Studio album by Megan Thee Stallion
- Released: August 12, 2022
- Genre: Hip-hop
- Length: 51:05
- Label: 1501 Certified; 300;
- Producer: Avedon; Babie; Bankroll Got It; Bandplay; BongoByTheWay; CashMoneyAP; D-Sims; Diego Ave; Go Grizzly; Hitkidd; FranchiseDidIt; KTOE; LilJuMadeDaBeat; J. White Did It; Juicy J; Mr. Lee; Murda Beatz; OG Parker; Omar Grand; Romano; P.Raw; Payday; Platinum Library; Rob Holladay; Source; SSV; Taz Taylor; Vaugh Oliver; YoungKio;

Megan Thee Stallion chronology
| Something for Thee Hotties (2021) | Traumazine (2022) | Megan (2024) |

Singles from Traumazine
- "Sweetest Pie" Released: March 11, 2022; "Plan B" Released: April 22, 2022; "Pressurelicious" Released: July 21, 2022; "Her" Released: August 15, 2022;

= Traumazine =

Traumazine is the second studio album by American rapper-songwriter Megan Thee Stallion, released on August 12, 2022. This was her final work with 300 Entertainment and 1501 Certified Entertainment.

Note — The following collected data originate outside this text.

-- ==== Sys2Proof/Decode.lean ====
section
/-!
DEFINITION. Decoding and encoding (R39 to R45, R56, R57). The decoder reads the little-endian bytes at the PC,
takes the fields of the word's format once, and answers the instruction with the bytes after it, or refuses by
name. The encoder writes the words of an instruction from the same formats.
-/
namespace Sys2Proof

/-- Why a word is no instruction. -/
inductive DecodeError where
  /-- Fewer bytes stand at the PC than the instruction has (R98: outside the code image). -/
  | truncated
  /-- The first halfword is 0x0000 (R40). -/
  | zeroHalfword
  /-- A major or a sub-op that R57 reserves. -/
  | reserved
  /-- A field marked MBZ is non-zero, or N = 1 where R54 forbids it. -/
  | field
  /-- A load or store that R55 restricts to SC = 0 carries another scope code. -/
  | scope
deriving DecidableEq, Repr

/-! The fields of the 32-bit formats (R42, Table 3). -/

def opField (w : Word) : BitVec 7 := w.extractLsb' 1 7
def dField (w : Word) : BitVec 7 := w.extractLsb' 8 7
def aField (w : Word) : BitVec 7 := w.extractLsb' 15 7
def bField (w : Word) : BitVec 7 := w.extractLsb' 22 7
def nField (w : Word) : BitVec 1 := w.extractLsb' 29 1
def sField (w : Word) : BitVec 2 := w.extractLsb' 30 2
def imm10Field (w : Word) : BitVec 10 := w.extractLsb' 22 10
def imm17Field (w : Word) : BitVec 17 := w.extractLsb' 15 17
def b5Field (w : Word) : BitVec 5 := w.extractLsb' 22 5
def subField (w : Word) : BitVec 2 := w.extractLsb' 27 2
def scField (w : Word) : BitVec 3 := w.extractLsb' 29 3

/-- A word of format R, G or E. -/
def wordR (s : BitVec 2) (n : BitVec 1) (b a d op : BitVec 7) : Word := s ++ n ++ b ++ a ++ d ++ op ++ 1#1

/-- A word of format I. -/
def wordI (imm : BitVec 10) (a d op : BitVec 7) : Word := imm ++ a ++ d ++ op ++ 1#1

/-- A word of format L or B. -/
def wordL (imm : BitVec 17) (d op : BitVec 7) : Word := imm ++ d ++ op ++ 1#1

/-- A word of format M. -/
def wordM (sc : BitVec 3) (s : BitVec 2) (b5 : BitVec 5) (a d op : BitVec 7) : Word :=
  sc ++ s ++ b5 ++ a ++ d ++ op ++ 1#1

/-- A 16-bit word (R41, Table 1). -/
def wordH (n : BitVec 1) (a d : BitVec 5) (op4 : BitVec 4) : Half := n ++ a ++ d ++ op4 ++ 0#1

/-- An operation if its MBZ condition holds (R42). -/
def mbz (ok : Bool) (i : Instr) : Except DecodeError Instr := if ok then .ok i else .error .field

/-- An operation that carries SC = 0 (R55). -/
def noScope (sc : BitVec 3) (i : Instr) : Except DecodeError Instr := if sc == 0 then .ok i else .error .scope

/-- The 16-bit operation of a halfword's fields (R41, Table 2). -/
def decodeHalf (n : BitVec 1) (a d : BitVec 5) (op4 : BitVec 4) : Except DecodeError Instr :=
  if op4 = 0#4 then .ok (.iadd16 n a d)
  else if op4 = 1#4 then .ok (.isub16 n a d)
  else if op4 = 2#4 then .ok (.imul16 n a d)
  else if op4 = 3#4 then .ok (.and16 n a d)
  else if op4 = 4#4 then .ok (.or16 n a d)
  else if op4 = 5#4 then .ok (.xor16 n a d)
  else if op4 = 6#4 then .ok (.shli16 n a d)
  else if op4 = 7#4 then .ok (.shri16 n a d)
  else if op4 = 8#4 then .ok (.mov16 n a d)
  else if op4 = 9#4 then .ok (.movi5 n a d)
  else if op4 = 10#4 then .ok (.fadd16 n a d)
  else if op4 = 11#4 then .ok (.fsub16 n a d)
  else if op4 = 12#4 then .ok (.fmul16 n a d)
  else if op4 = 13#4 then .ok (.fmax16 n a d)
  else if op4 = 14#4 then .ok (.icmplt16 n a d)
  else mbz (n == 0 && a == 0 && d == 0) .nop
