-- ==== Sys2Proof/Machine/Reliability.lean ====
section
/-!
DEFINITION. Errors in storage and arithmetic, retirement, warm reset, replica lock time-outs and the thermal limits
(R180, R338, R339, R346 to R348, R370).
-/
namespace Sys2Proof.Machine

/-! ECC (R338). -/

/-- A device-wide counter goes up by one. -/
def State.countDev (s : State) (n : Nat) : State := s.setDevReg n (s.devReg n + 1)

/-- ECC_CORRECTED (R338): in an SRAM array, or in the row of HBM that a frame is (DEDUCED, log entry 39). -/
def execEccCorrected (die : Nat) (frame : Option Nat) (s : State) : Out :=
  if 8 ≤ die then .refused .notDue
  else
    let s := s.countDev (0x860 + die)
    match frame with
    | none => .next s
    | some pa =>
      if pa / 2 ^ 37 ≠ die ∨ !inHbm pa 1 then .refused .notDue
      else
        let d := s.die die
        let n := pa / 2 ^ 16
        .next (s.setDie die { d with corrected := Store.set 0 d.corrected n (Store.get 0 d.corrected n + 1) })

/-- Whether a location lies in storage of this device. -/
def ownStorage (k : Nat) : Bool := paExists k 1 || (decide (2 ^ 52 ≤ k) && decide (k < 2 ^ 52 + 4096 * 2 ^ 19))

/-- A number among those of a list, once. -/
def withOnce (x : Nat) (xs : List Nat) : List Nat := if xs.contains x then xs else x :: xs

/-- ECC_UNCORRECTABLE (R338, R348): the aligned 16-byte unit is poisoned; a row of HBM in which it occurs is to be retired. -/
def execEccUncorrectable (key : Nat) (s : State) : Out :=
  if ownStorage key then
    .next { s with poison := withOnce (key / 16) s.poison,
                   badRows := if inHbm key 1 then withOnce (key / 2 ^ 16) s.badRows else s.badRows }
  else .refused .notDue

/-! Retirement (R348). -/

/-- Whether a frame's row is to be retired: 16 corrected errors, or an uncorrectable one. -/
def State.rowBad (s : State) (pa : Nat) : Bool :=
  decide (16 ≤ Store.get 0 (s.die (pa / 2 ^ 37)).corrected (pa / 2 ^ 16)) || s.badRows.contains (pa / 2 ^ 16)

/-- ROW_RETIRE (R348): the frame is appended to the retirement list, or, with 4,096 entries there, kept in the overflow
list. -/
def execRowRetire (pa : Nat) (s : State) : Out :=
  let frame := pa / 2 ^ 16 * 2 ^ 16
  if !inHbm pa 1 ∨ !s.rowBad pa ∨ s.meetsRetired frame 1 then .refused .notDue
  else
    let s := { s with badRows := s.badRows.filter fun r => r != pa / 2 ^ 16 }
    if s.retired.length < 4096 then
      let va := bitsOf (s.devReg 0x871) 12 44 * 2 ^ 12 + 8 * s.retired.length
      .next { s.supWrite va (leBytes 8 frame) with retired := s.retired ++ [frame] }
    else
      .next { s.setDevReg 0x871 (s.devReg 0x871 ||| 1) with overflow := s.overflow ++ [frame], msix := s.msix ++ [(false, 2), (true, 2)] }

/-! Commands that complete in error (R152, R180, R339). -/

/-- What a die's command of a sequence number is: its unit and whether that is deterministic. -/
def State.commandUnit (s : State) (die seq : Nat) : Option (UnitKey × Bool) :=
  let d := s.die die
  let mx := (List.range 4).flatMap fun k => (List.range 4).filterMap fun c => ((s.cluster die k).queue c).head?
  ((d.copyQ ++ d.heldT).map (fun c => (c.seq, c.unit)) ++ d.bulkQ.map (fun b => (b.seq, b.unit))
    ++ d.dceQ.map (fun c => (c.seq, c.unit)) ++ d.updQ.map (fun c => (c.seq, c.unit)) ++ mx.map fun o => (o.seq, o.unit)).findSome?
      fun (x : Nat × UnitKey) => if x.1 = seq then some (x.2, s.unitDet x.2) else none

/-- The requests of a command are no longer waited for. -/
def State.forgetRequests (s : State) (die seq : Nat) : State :=
  { s with requests := s.requests.filter fun r => r.who.isSome || r.die != die || r.seq != seq }

/-- A copy command ends in error: it counts, or its rows report it. -/
def State.failCopy (s : State) (die : Nat) (held : Bool) (i : Nat) (c : CopyCmd) (st : DWord) : State :=
  match c.work with
  | .rows _ d em _ _ _ _ => (s.dropCopy die held i).arriveRows c.who d em ((allLanes.filter em.getLsbD).map fun l => (l, 5))
  | .tile _ _ dst => s.countCopy die held i { c with bytes := dst.byteCount, status := statusMerge c.status st }
  | .node _ => (s.countCopy die held i { c with status := statusMerge c.status st }).endNode c.unit

/-- A DCE command ends in error. -/
def State.failDce (s : State) (die : Nat) (c : DceCmd) (st : DWord) : State :=
  let d := s.die die
  let s := s.setDie die { d with dceQ := d.dceQ.filter fun x => x.seq != c.seq }
  (s.complete ⟨c.seq, c.who, c.unit, c.env.det, c.bar, c.handle, dceCount c (s.shapeOf c), 0, statusMerge c.status st⟩ d.time).endNode c.unit

/-- An update-engine command ends in error; one that still waits on its norm barrier lets it go. -/
def State.failUpd (s : State) (die i : Nat) (c : UpdCmd) (st : DWord) : State :=
  let s := match c.normBar with
    | some b => if c.started then s else s.setBarrier b (s.barrier b).release
    | none => s
  s.endUpd die i { c with status := statusMerge c.status st }

/-- The operation at the head of a class's queue ends in error; an MMA, which has none to report, ends (R216, R229; log entry
86). -/
def State.failOp (s : State) (op : MxOp) (st : DWord) : State :=
  match op.work with
  | .epi kind a out ctl scale flags divisor =>
    s.endOp { op with bytes := (s.epiRun op kind a out ctl scale flags divisor).bytes, status := statusMerge op.status st }
  | _ => s.popHead { op with status := statusMerge op.status st }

Upon release, Traumazine received positive reviews from critics, who complimented its production and Megan's flow. It was nominated for the BET Hip Hop Award for Album of the Year. The album's lead single, "Sweetest Pie" with English singer Dua Lipa, peaked at number 15 on the US Billboard Hot 100 and has been certified platinum by the Recording Industry Association of America (RIAA).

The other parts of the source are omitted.